TASK GOAL
Given the entries that follow, write out exactly the lines starting at the one containing "(leNat ws) e.wval)" and ending at the one containing "def execTailRead (q", both ends included, and only those.

RECORDS SHOWN
-- ==== Sys2Proof/Machine/Headframe.lean ====
section
/-!
DEFINITION. The headframes (spec/13_queues.md R256 to R263, R269 to R272; spec/18_host.md R364, R370): tail reads, acceptance,
completion entries, beats and the merged order, heartbeats.
-/

namespace Sys2Proof.Machine

/-! ### Headframe accesses (R234, R257, R334) -/

/-- What a headframe access comes to. -/
inductive HfRes (α : Type) where
  | ok (s : State) (x : α)
  | bad (s : State)
  | wait (s : State)

/-- The lines of a headframe access, each as one at its home slice and, where it goes on from there, at its port (Table 17-7). -/
def countFrame (s : State) (pa n : Nat) (out : Bool) : State :=
  (linesTouched pa n).foldl (fun s l => countPort (countSlice s (128 * l)) (128 * l) out) s

/-- Bytes at the system point; dirty bytes of host and peer lines are written back first. -/
def sysReadN (s : State) (pa n : Nat) : State × List Byte :=
  let s := countFrame ((List.range n).foldl (fun s i => homeWriteBack s (pa + i)) s) pa n false
  let s := (linesTouched pa n).foldl (fun s l => if homeIsMem s (128 * l) then l2Fill s l else s) s
  (s, s.mem.readN pa n)

def sysWriteN (s : State) (pa : Nat) (bs : List Byte) : State :=
  (bs.zipIdx).foldl (fun s p => sysWrite s (pa + p.2) p.1) (countFrame s pa bs.length true)

/-- Does any byte of a range lie on a lost line? -/
def anyLost (s : State) (pa n : Nat) : Bool := (List.range n).any (fun i => isLost s.lost (pa + i))

/-- Read bytes at a physical address, judged by the HF field alone. -/
def hfReadPhys (s : State) (ctx pa n : Nat) : HfRes (List Byte) :=
  if closingBlock s pa then .wait s
  else if (barredOf s .hf ctx pa .read).isSome || anyLost s pa n then .bad s
  else
    let r := sysReadN s pa n
    .ok r.1 r.2

/-- Locate a range that may cross pages for a headframe: physical pieces, each with its length (R331). A page that has been asked for is
waited for until the host replies (R366, R367); `launch` is the launch whose completion entry is to be written. -/
def hfLocate (s : State) (q ctx : Nat) (launch : Option Nat) (write : Bool) : List (Nat × Nat) → HfRes (List (Nat × Nat))
  | [] => .ok s []
  | p :: ps =>
    let k := if write then AKind.write else AKind.read
    let me := Waiter.headframe q (p.1 / 65536) launch
    if awaits s (fun w => w == me) then .wait s else
    match translate s ctx p.1 with
    | (s, .miss fn g tb) => .wait (requestPage s fn g ctx (if tb then 3 else b2n write) 1 me)
    | (s, .ok x) =>
      let pa := xlatPa x p.1
      if !xlatPresent x || !leafPermits x.bits k then .bad s
      else if closingBlock s pa then .wait s
      else if (barredOf s .hf ctx pa k).isSome || anyLost s pa p.2 then .bad s
      else
        match hfLocate s q ctx launch write ps with
        | .ok s rs => .ok s ((pa, p.2) :: rs)
        | r => r

/-- Read bytes at a virtual address in a queue's context. -/
def hfRead (s : State) (q ctx va n : Nat) : HfRes (List Byte) :=
  match hfLocate s q ctx none false (pagePieces va n) with
  | .ok s rs =>
    let r := rs.foldl (fun (acc : State × List Byte) p =>
      let t := sysReadN acc.1 p.1 p.2
      (t.1, acc.2 ++ t.2)) (s, [])
    .ok r.1 r.2
  | .bad s => .bad s
  | .wait s => .wait s

/-- A queue stops on an error (R257). -/
def queueError (s : State) (q : Nat) : State := raiseEvent (modQueue s q (fun x => { x with state := 2, depOk := false, hold := false })) 1 q

/-! ### Entries (R258, R259, Table 13-3) -/

def field (bs : List Byte) (o n : Nat) : Nat := leNat ((bs.drop o).take n)

def cutEntry (bs : List Byte) : LEntry :=
  { desc := field bs 0 8, compl := field bs 8 8, waddr := field bs 0x10 8, wval := field bs 0x18 8, flags := field bs 0x20 4
    corr := field bs 0x28 8, zero := field bs 0x24 4 + field bs 0x30 16 }

def LEntry.malformed (e : LEntry) : Bool :=
  e.desc % 256 != 0 || e.compl % 128 != 0 || (bit e.flags 0 && e.waddr % 8 != 0) || decide (e.flags ≥ 32) || e.zero != 0

/-- Conditions of Table 12-6 by code. -/
def wCondOf (c : Nat) : WCond :=
  match c with | 0 => .ne | 1 => .eq | 2 => .geu | _ => .ltu

/-- The entries that lie before the head word are done with; where software has set the head elsewhere none that was read stands. -/
def syncHead (s : State) (q head : Nat) : State :=
  let x := queueOf s q
  let d := (head + 2 ^ 64 - x.first) % 2 ^ 64
  modQueue s q (fun x => { x with first := head, entries := if d ≤ x.entries.length then x.entries.drop d else [] })

/-- Read the entries that the tail covers and that have not been read; a malformed or unreadable one stops the queue, wherever in it it
lies (R257, R258). -/
def readEntries (q : Nat) : Nat → State → State
  | 0, s => s
  | n + 1, s =>
    let x := queueOf s q
    let k := (x.first + x.entries.length) % 2 ^ 64
    if k = x.tail then s
    else
      match hfReadPhys s x.ctx (x.base + 64 * (k % 2 ^ x.log2)) 64 with
      | .bad s => queueError s q
      | .wait s => s
      | .ok s bs =>
        if (cutEntry bs).malformed then queueError s q
        else readEntries q n (modQueue s q (fun x => { x with entries := x.entries ++ [cutEntry bs] }))

/-- The head word of a queue, and the entry there as it has been read. -/
def headEntry (s : State) (q : Nat) : HfRes (Nat × LEntry) :=
  match hfReadPhys s (queueOf s q).ctx ((queueOf s q).ctl + 128) 8 with
  | .bad s => .bad s
  | .wait s => .wait s
  | .ok s hb =>
    let s := readEntries q (2 ^ (queueOf s q).log2) (syncHead s q (leNat hb))
    match (queueOf s q).state, (queueOf s q).entries with
    | 1, e :: _ => .ok s (leNat hb, e)
    | _, _ => .wait s

/-- Is there a pending entry: the head word is behind the tail? -/
def pending (s : State) (q : Nat) : Bool :=
  let x := queueOf s q
  x.en && x.state == 1 && (sysReadN s (x.ctl + 128) 8).2 != toLE 8 x.tail

/-- Is SERIAL met for the head entry of a queue: its previous launch has written its completion entry (R259)? -/
def serialMet (s : State) (q : Nat) (e : LEntry) : Bool := !bit e.flags 3 || (queueOf s q).prev.isNone

/-- Look at the head entry of a queue: its dependence word is read at SYS once SERIAL is met, and whether it satisfies its condition is
noted (R257 to R259). -/
def lookHead (s : State) (q : Nat) : State :=
  if !pending s q then s
  else
    match headEntry s q with
    | .bad s => queueError s q
    | .wait s => s
    | .ok s (_, e) =>
      let note := fun (s : State) (b : Bool) => modQueue s q (fun x => { x with depOk := b })
      if !bit e.flags 0 then note s true
      else if !serialMet s q e then note s false
      else
        match hfRead s q (queueOf s q).ctx e.waddr 8 with
        | .bad s => queueError s q
        | .wait s => note s false
        | .ok s ws => note s (wCond (wCondOf (bits e.flags 2 1)) (leNat ws) e.wval)

/-- Read the tail word of a queue and check it against the head word (R257). -/
def readTail (s : State) (q : Nat) : State :=
  let x := queueOf s q
  if !x.en || x.state != 1 then s
  else
    match hfReadPhys s x.ctx x.ctl 8 with
    | .bad s => queueError s q
    | .wait s => s
    | .ok s tb =>
      match hfReadPhys s x.ctx (x.ctl + 128) 8 with
      | .bad s => queueError s q
      | .wait s => s
      | .ok s hb =>
        let tail := leNat tb
        let s := modQueue s q (fun x => { x with tail := tail, lastPoll := s.cycle.toNat })
        if (tail + 2 ^ 64 - leNat hb) % 2 ^ 64 > 2 ^ x.log2 then queueError s q else lookHead s q

/-- TAIL_READ. -/
def execTailRead (q : Nat) (s : State) : Out := .next (readTail s q)

/-- TAIL_POLL_TIMER: the tail word is read again 65,536 cycles after the last time (R257). -/
def execTailPollTimer (q : Nat) (s : State) : Out :=
  .next (if s.cycle.toNat ≥ (queueOf s q).lastPoll + 65536 then readTail s q else s)

/-- DEPENDENCE_WATCH: the dependence word of the head entry is read again (R259). -/
def execDependenceWatch (q : Nat) (s : State) : Out := .next (lookHead s q)

/-! ### Descriptors (R262, Table 13-4) -/

/-- The launch that an entry and a descriptor describe. -/
def mkLaunch (s : State) (q : Nat) (e : LEntry) (d : List Byte) : Launch :=
  let flags := field d 0x14 4
  let grp := (Tab.get 0#64 s.spanGroup q).toNat
  { queue := q, compl := e.compl, corr := BitVec.ofNat 64 e.corr, event := bit e.flags 4, code := field d 0 8
    args := field d 8 8, argsz := field d 0x10 4, width := (match flags % 4 with | 0 => 16 | 1 => 32 | _ => 64)
    coop := bit flags 2, pair := bit flags 3, x := field d 0x18 4, y := field d 0x1C 4, z := field d 0x20 4
    gangs := field d 0x24 2, validN := field d 0x28 4, nreg := field d 0x2C 2, preg := field d 0x2E 2
    spb := field d 0x30 1, ffb := field d 0x31 1, bars := field d 0x32 1, acct := field d 0x33 1, wprod := field d 0x34 2
    ctx := (queueOf s q).ctx, prio := (queueOf s q).prio, next := 0, endedCrews := 0, stack := [], lbars := [], status := 0
    fails := 0, first := 0, start := 0, finish := 0, record := [], recCrew := 0, stopping := false
    debug := s.dbgEn && s.dbgCtx == (queueOf s q).ctx
    span := if bit grp 63 then some (grp % 2 ^ 32) else none, spanArr := [] }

REPLY
        | .ok s ws => note s (wCond (wCondOf (bits e.flags 2 1)) (leNat ws) e.wval)

/-- Read the tail word of a queue and check it against the head word (R257). -/
def readTail (s : State) (q : Nat) : State :=
  let x := queueOf s q
  if !x.en || x.state != 1 then s
  else
    match hfReadPhys s x.ctx x.ctl 8 with
    | .bad s => queueError s q
    | .wait s => s
    | .ok s tb =>
      match hfReadPhys s x.ctx (x.ctl + 128) 8 with
      | .bad s => queueError s q
      | .wait s => s
      | .ok s hb =>
        let tail := leNat tb
        let s := modQueue s q (fun x => { x with tail := tail, lastPoll := s.cycle.toNat })
        if (tail + 2 ^ 64 - leNat hb) % 2 ^ 64 > 2 ^ x.log2 then queueError s q else lookHead s q

/-- TAIL_READ. -/
def execTailRead (q : Nat) (s : State) : Out := .next (readTail s q)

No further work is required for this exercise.